99 こわれたオルゴール
優介は最近、母はまるで壊れたオルゴールのようだと思う。何かの拍子にシリンダーの突起が破損して、同じパートばかりをぐるぐると演奏するようになったオルゴールだ。
早く結婚して、私が生きているうちに孫の顔を見せておくれ。
この数ヶ月間で、何度同じことを言われただろうか。あれだけ同じことを言い続けるパワーがあるなら、あと十年くらいは軽く生きるだろうと優介は思う。少なくとも、癌細胞ごときには負けないだろう。それが証拠に転移したとはいう話は、ありがたいことにまだ聞いていない。
ハアッと大きな溜息をつくと、お疲れですかと穏やかな声が降って来た。珈琲専門店『cafe marron』のマスターである手塚柾は、長い黒髪を後ろで一つに結んでいる物静かな男だ。

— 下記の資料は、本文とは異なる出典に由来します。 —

-- ==== Sys2Proof/Laws/Kept.lean ====
section
/-! SUPPORT. What every operation of the model leaves alone: the queue of commands and the one-time-programmable items
(R547). One lemma for each operation and each meaning, in the order of the model's files. -/

namespace Sys2Proof.Machine

@[simp] theorem setReg_kept (s : State) (a : Nat) (w : Word) :
    kept (State.setReg s a w) = kept s := by simp [State.setReg, kept_fields]

@[simp] theorem setF_kept (s : State) (a : Nat) (f : Fld) (v : Nat) :
    kept (State.setF s a f v) = kept s := by simp [State.setF]

@[simp] theorem satF_kept (s : State) (a : Nat) (f : Fld) (k : Nat) :
    kept (State.satF s a f k) = kept s := by simp [State.satF]

@[simp] theorem wrapF_kept (s : State) (a : Nat) (f : Fld) (k : Nat) :
    kept (State.wrapF s a f k) = kept s := by simp [State.wrapF]

@[simp] theorem setPend_kept (s : State) (a : Nat) (w : Option Word) :
    kept (State.setPend s a w) = kept s := by simp [State.setPend, kept_fields]

@[simp] theorem setN_kept (s : State) (a : Nat) (n : Nat) :
    kept (State.setN s a n) = kept s := by simp [State.setN]

@[simp] theorem set48_kept (s : State) (lo : Nat) (hi : Nat) (v : Nat) :
    kept (State.set48 s lo hi v) = kept s := by simp [State.set48]

@[simp] theorem resetPages_kept (s : State) (p : Nat → Bool) :
    kept (State.resetPages s p) = kept s := by simp [State.resetPages, kept_fields]

@[simp] theorem setMapBit_kept (s : State) (a : Nat) (stride : Nat) (i : Nat) (v : Bool) :
    kept (State.setMapBit s a stride i v) = kept s := by simp [State.setMapBit]

@[simp] theorem free_kept (s : State) (n : Nat) :
    kept ((State.free s n).2) = kept s := by simp [State.free, kept_fields]

@[simp] theorem freeBytes_kept (s : State) (n : Nat) :
    kept ((State.freeBytes s n).2) = kept s := by simp [State.freeBytes, kept_fields]

@[simp] theorem irq_kept (s : State) (page : Nat) (bits : Nat) :
    kept (State.irq s page bits) = kept s := by simp [State.irq]

@[simp] theorem irqBit_kept (s : State) (page : Nat) (i : Nat) :
    kept (State.irqBit s page i) = kept s := by simp [State.irqBit]

@[simp] theorem portsTurn_kept (s : State) : kept (portsTurn s) = kept s := by simp [portsTurn, kept_fields]

@[simp] theorem takeSamples_kept (s : State) (b : Tab Bool) (f : Tab Bool) :
    kept (takeSamples s b f) = kept s := by simp [takeSamples, kept_fields]

@[simp] theorem setTb_kept (s : State) (h : Nat) (n : Nat) : kept (setTb s h n) = kept s := by simp [setTb, kept_fields]

@[simp] theorem tbAdvance_kept (s : State) (h : Nat) (n : Nat) :
    kept (tbAdvance s h n) = kept s := by simp [tbAdvance]

@[simp] theorem tbFollows_kept (s : State) (n : Nat) :
    kept (tbFollows s n) = kept s := by simp [tbFollows]

@[simp] theorem tick_kept (s : State) : kept (tick s) = kept s := by simp [tick, kept_fields]

@[simp] theorem ticks_kept (x0 : Nat) (x1 : State) : kept (ticks x0 x1) = kept x1 := by
  fun_induction ticks x0 x1 <;> simp_all

@[simp] theorem openSlot_kept (s : State) (p : Path) : kept (openSlot s p) = kept s := by simp [openSlot, kept_fields]

@[simp] theorem enterSlot_kept (s : State) (p : Path) :
    kept (enterSlot s p) = kept s := by simp [enterSlot, kept_fields]

@[simp] theorem noteWrite_kept (s : State) (p : Path) (a : Nat) :
    kept (noteWrite s p a) = kept s := by simp [noteWrite, kept_fields]

@[simp] theorem setLevel_kept (s : State) (p : Path) (l : Nat) :
    kept (setLevel s p l) = kept s := by simp [setLevel, kept_fields]

@[simp] theorem respond_kept (s : State) (p : Path) (r : Resp) (d : List Word) :
    kept (respond s p r d) = kept s := by simp [respond, kept_fields]

@[simp] theorem logEntry_kept (s : State) (p : Path) (a : Nat) (write : Bool) (k : VKind) :
    kept (logEntry s p a write k) = kept s := by simp [logEntry]

@[simp] theorem logViolation_kept (s : State) (p : Path) (a : Nat) (write : Bool) (k : VKind) :
    kept (logViolation s p a write k) = kept s := by simp [logViolation, kept_fields]

@[simp] theorem recordRefusal_kept (s : State) (page : Nat) (p : Path) (a : Nat) (write : Bool) (code : Nat) :
    kept (recordRefusal s page p a write code) = kept s := by simp [recordRefusal]

@[simp] theorem clearHaltRecord_kept (s : State) :
    kept (clearHaltRecord s) = kept s := by simp [clearHaltRecord]

@[simp] theorem quietEdges_kept (x0 : Nat) (x1 : State) : kept (quietEdges x0 x1) = kept x1 := by
  fun_induction quietEdges x0 x1 with
  | case1 => rfl
  | case2 s n t u ih => exact ih.trans rfl

@[simp] theorem capPass_kept (s : State) (n : Nat) :
    kept (capPass s n) = kept s := by simp [capPass, kept_fields]

@[simp] theorem haltGen_kept (s : State) (g : Nat) : kept (haltGen s g) = kept s := by simp [haltGen]

@[simp] theorem halt_kept (s : State) (cause : Nat) (a0 : Nat) (a1 : Nat) :
    kept (halt s cause a0 a1) = kept s := by simp [halt, kept_fields]

@[simp] theorem beforeHalt_kept (s : State) : kept (beforeHalt s) = kept s := by simp [beforeHalt, kept_fields]

@[simp] theorem alsoCause_kept (s t : State) : kept (alsoCause s t) = kept s := by simp [alsoCause]

theorem orAlso_kept {f : State → Out} {s : State} (h : kept (outSt (f s) s) = kept s) :
    kept (outSt (orAlso f s) s) = kept s := by
  unfold orAlso
  split
  · split
    · rw [outSt_whenCan, kept_ite, alsoCause_kept, ite_self]
    · rfl
  · exact h

@[simp] theorem keepOutside_kept (s : State) : kept (keepOutside s) = kept s := by simp [keepOutside, kept_fields]

@[simp] theorem fullReset_kept (s : State) (causes : Nat) :
    kept (fullReset s causes) = kept s := by simp [fullReset, kept_fields]

@[simp] theorem execPowerOn_kept (s : State) :
    kept (outSt (execPowerOn s) s) = kept s := by simp [execPowerOn, kept_fields]

@[simp] theorem execRailLoss_kept (r : Fin 13) (s : State) :
    kept (outSt (execRailLoss r s) s) = kept s := by simp [execRailLoss, kept_fields]

@[simp] theorem execRstNAssert_kept (s : State) :
    kept (outSt (execRstNAssert s) s) = kept s := by simp [execRstNAssert, kept_fields]

@[simp] theorem execRstNRelease_kept (prog : List (Nat × List Byte)) (s : State) :
    kept (outSt (execRstNRelease prog s) s) = kept s := by simp [execRstNRelease, kept_fields]

@[simp] theorem setCmp_kept (s : State) (n : Nat) (v : Bool) : kept (setCmp s n v) = kept s := by simp [setCmp, kept_fields]

@[simp] theorem senseNib_kept (s : State) (n : Nat) : kept (senseNib s n) = kept s := by simp [senseNib]

@[simp] theorem setCrossed_kept (s : State) (x : Nat) (j : Nat) (v : Nat) :
    kept (setCrossed s x j v) = kept s := by simp [setCrossed, kept_fields]

@[simp] theorem setCrossWait_kept (s : State) (x : Nat) (j : Nat) (q : List Nat) :
    kept (setCrossWait s x j q) = kept s := by simp [setCrossWait, kept_fields]

@[simp] theorem setOut_kept (s : State) (n : Nat) (d : Bool) (e : Bool) :
    kept (setOut s n d e) = kept s := by simp [setOut, kept_fields]

@[simp] theorem loadOut_kept (s : State) (n : Nat) : kept (loadOut s n) = kept s := by
  simp [loadOut]; repeat' split
  all_goals simp_all

@[simp] theorem setRxLine_kept (s : State) (i : Nat) (v : Bool) :
    kept (setRxLine s i v) = kept s := by simp [setRxLine, kept_fields]

@[simp] theorem lineFollows_kept (s : State) (n : Nat) :
    kept (lineFollows s n) = kept s := by simp [lineFollows]

@[simp] theorem refreshLines_kept (s : State) : kept (refreshLines s) = kept s := by simp [refreshLines]

@[simp] theorem takeInput_kept (s : State) (n : Nat) : kept (takeInput s n) = kept s := by simp [takeInput, kept_fields]

@[simp] theorem readBack_kept (s : State) (n : Nat) : kept (readBack s n) = kept s := by simp [readBack]

@[simp] theorem driveOut_kept (s : State) (n : Nat) : kept (driveOut s n) = kept s := by simp [driveOut]

@[simp] theorem followPort_kept (s : State) (n : Nat) : kept (followPort s n) = kept s := by simp [followPort]

@[simp] theorem takeCrossing_kept (s : State) (x : Nat) (j : Nat) (n : Nat) :
    kept (takeCrossing s x j n) = kept s := by simp [takeCrossing]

「ああ、すまなかったね。もう閉店時間だろう?わかっていたのだけど、どうしてもマスターのコーヒーが飲みたくなってしまってね」
「構いませんよ、阿久津先生なら真夜中でもお淹れします」
「真夜中のコーヒーか、マスターのコーヒーならとても贅沢な眠気覚ましになるね」
手塚のコーヒーに惚れ込んで店を手伝っている田之倉慧一が、シャッターを閉めようとしているところに優介はやって来たのだ。手塚は優介を快く店に招き入れ、慧一には店を閉めて帰るよう指示した。
「お待たせしました」
「いい香りだ、やはり目が覚めるようだよ」
「恐れ入ります」
優介は目の前に置かれたカップを持ち上げ、まずはその美しい陶器を眺めた。繊細な青い花模様は、ロイヤルコペンハーゲンの逸品だ。
「こんな高価なカップを店で使ったら、割れてしまうだろう?」
「いえ、うちのお客様は皆さんコーヒーと共にカップも愛してらっしゃいますから、とても丁寧に扱ってくださるのでほとんど割れないのですよ」
「コーヒーと共にカップも愛す、か。美しいね」
香りを楽しみながらゆっくりとコーヒーを味わう優介に、手塚は僅かに口元をほころばせた。この店にはいわゆるコーヒー通と呼ばれる人が多く通って来るが、優介ほど深くコーヒーを理解して飲んでくれる客はそう多くはない。
「そういえば先週……でしたでしょうか、可愛いお嬢さんに阿久津先生はいらしてないんですかと訊かれましたよ」
「可愛いお嬢さん?」
「ええ、しかもお二人も。阿久津先生も隅に置けませんね」
「おいおい、からかうものじゃないよ。生徒だろう、この辺りに住んでいる者も多いからね」
「それは生徒さんでしょうけど、でも生徒さんは生徒さんでも、阿久津先生に憧れている生徒さんでしょう?」
「その可愛いお嬢さんたち、一人は髪をおだんごにしていたかい?」
「さあ、どうでしょうか」
静かに微笑む手塚に優介は、「おっと、これは失礼」と頭を軽く下げた。
流れるようにコーヒーを淹れる手付きを見る限りは信じられないことだが、手塚は目が見えていないのだ。生まれながらの全盲で、色の名前は知っていても、その色自体は知らないらしい。
女性客が来れば、その声で若いかどうかぐらいはわかる。だけど、髪型まではわかる筈ない。手塚の言う可愛いは、可愛い声のお嬢さんという意味なのだ。
「すまないね、君を見ているとつい忘れてしまうんだよ。とても見えてない風ではないからね」
「自由に動けるのは、自分の部屋と店の中だけですよ。慣れていますからね、どこに何があるのかは体が覚えている。田之倉くんもそのあたりはよく心得ていて、使った物は必ず元の位置に戻してくれていますし」
「田之倉くんか、いい青年だね」
「はい、とても」
ゆったりと心地よい時間の流れに意識を遊ばせながら、阿久津はゆっくりとコーヒーを味わった。
優介の住むマンションはここからすぐ近くで、また今日も郵便受けには見合い写真の入った茶封筒が突っ込まれてるんだろうと思うといささか気が萎えるが、けれどとりあえず今は忘れて美味しいコーヒーを楽しむ。
彼女も、この美味しいコーヒーを飲んだのだろうかと優介はふと思った。おだんご頭の可愛いお嬢さんは、手塚のコーヒーを気に入っただろうか。